What the exercise asks - Which of the lines in the data below contain the string "evtWriter"? Copy each of them.

Data for the task -
-- ==== Sys2Proof/Syntax.lean ====
section
/-! DEFINITION. The commands of the DGX-512: one constructor of `Instr` for each row of the command table, with its operands. What
reaches the device from outside (measurements, received packets, data read) is an operand. -/

namespace Sys2Proof

/-- The masters of the quay (R445): PCIe endpoint, QSPI target, I²C target, management pairs, DMA channels, chart loader,
event writer. -/
inductive Master where
  | pcie | qspi | i2c | mc (n : Fin 2) | dma (n : Fin 8) | loader | evtWriter
deriving DecidableEq, Repr

/-- The number of a master (R445). -/
def Master.num : Master → Nat
  | .pcie => 0 | .qspi => 1 | .i2c => 2 | .mc n => 3 + n | .dma n => 5 + n | .loader => 13 | .evtWriter => 14

/-- A host interface: PCIe, QSPI or I²C (R487). -/
def Master.isHost : Master → Bool
  | .pcie | .qspi | .i2c => true
  | _ => false

/-- What the phase measurement of the Cox finds for a reference (R64): how far the device's own boundary lies after the
reference's edge or marker, in ps; and, for a link reference, the far end's stroke period in ps. -/
structure RefPhase where
  ref   : Fin 8
  phase : Int
  farPs : Nat
deriving DecidableEq, Repr

/-- What a 1 s gate measures (R57, R68, R70): the mean offset in ppt of each reference it could measure, the loop phase error in
50 ps units, the loop's frequency offset from its reference in ppt and the loop control value in ppt. -/
structure GateIn where
  offsets  : List (Fin 8 × Int)
  phaseErr : Int
  freqErr  : Int
  ctrl     : Int
deriving DecidableEq, Repr

/-- What a segment says of a port beside its registers (R104, R113): the features the port requires and its narrow modes, by width,
each stream kept whole (`none`) or replaced by a substitute stream. -/
structure PortPlan where
  port   : Nat
  needs  : Nat
  narrow : List (Nat × List (Nat × Option Nat))
deriving DecidableEq, Repr

/-- A kernel image of the `KERNELS` segment (R217, R264): its kernel ID, the instruction-set version that it needs, the engines that
receive it, its address in their code regions. -/
structure KernelImage where
  kernel  : Nat
  major   : Nat
  minor   : Nat
  engines : List (Fin 256)
  addr    : Nat
  bytes   : List (BitVec 8)
deriving DecidableEq, Repr

/-- What the `LIGHT` segment carries beside registers (R351, R356 to R368): strings with unit and bin entry; the trim table;
the start level; zone floors; heads with local dimming; `LUM_MAX`; neighbouring pins. -/
structure LightPlan where
  strings     : List (Nat × Option Nat × Nat)
  trims       : List (Nat × Nat)
  trimNominal : Nat
  startLevel  : Nat
  zoneFloors  : List (Nat × Nat)
  dimHeads    : List Nat
  lumMax      : List (Nat × Nat)
  neighbours  : List (Nat × Nat)
deriving DecidableEq, Repr

/-- The records of a segment, as the owning chapters define them: values for registers and table words, crossings as entry and four
words, port plans, the destinations with a transform stage, the read-back receivers that `FIRST_LIGHT` assigns, kernel images, the
lighting plan, slip preload images as slip and lines of words, chime clips by slot. -/
structure SegContent where
  regs      : List (Nat × Word)
  crossings : List (Nat × Word × Word × Word × Word)
  ports     : List PortPlan
  stages    : List Nat
  rbLocked  : List Nat
  kernels   : List KernelImage
  light     : Option LightPlan
  preloads  : List (Nat × List (List Lane))
  clips     : List (Nat × List Lane)
deriving DecidableEq, Repr

/-- What a port receives between K27.7 or K28.2 and the end symbol (R97, R127, R139): a packet or a message, its bytes with the
CRC-32, the symbols in it that are counted as code errors, and whether it ended with K30.7. -/
structure RxIn where
  port    : Fin 512
  isMsg   : Bool
  bytes   : List Byte
  errs    : Nat
  aborted : Bool
deriving DecidableEq, Repr

/-- The fields of an engine instruction beside its operation code (R244). -/
structure EngFields where
  d   : BitVec 5
  a   : BitVec 5
  b   : BitVec 5
  c   : BitVec 5
  sgn : Bool
  sat : Bool
  hlf : Bool
  msk : Bool
  var : BitVec 2
  imm : BitVec 32
deriving DecidableEq, Repr
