-- ==== Sys2Proof/Machine/RegMap.lean ====
section
/-! DEFINITION. The register map of the first memory BAR (R473 to R475): the address of every register of the register
tables (R49, R77, R92, R120, R152, R189, R191, R213, R214, R240, R264, R299, R300, R322 to R325, R348, R370, R383, R405,
R420, R443, R470, R471, R485) and of every region of the tables window, with access type (R8), writable and
write-one-to-clear bits and reset value (R10). -/

namespace Sys2Proof.Machine

/-- The access types of R8; `wo` registers read 0, `sh` registers are written through a shadow (R481). -/
inductive Access where
  | ro | rw | wo | w1c | sh | rws
deriving DecidableEq, Repr

/-- One row of a register table: its name, access, first address, repeats as (count, stride) from the widest stride down, the bits
that a write sets (of a read-only register, the bits it defines, which a chart may place), the bits a written 1 clears, and
the reset value. -/
structure RegRow where
  name  : String
  acc   : Access
  base  : Nat
  dims  : List (Nat × Nat)
  rw    : Nat
  w1c   : Nat
  reset : Nat
deriving DecidableEq, Repr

Written solution -
  | pcie | qspi | i2c | mc (n : Fin 2) | dma (n : Fin 8) | loader | evtWriter
  | .pcie => 0 | .qspi => 1 | .i2c => 2 | .mc n => 3 + n | .dma n => 5 + n | .loader => 13 | .evtWriter => 14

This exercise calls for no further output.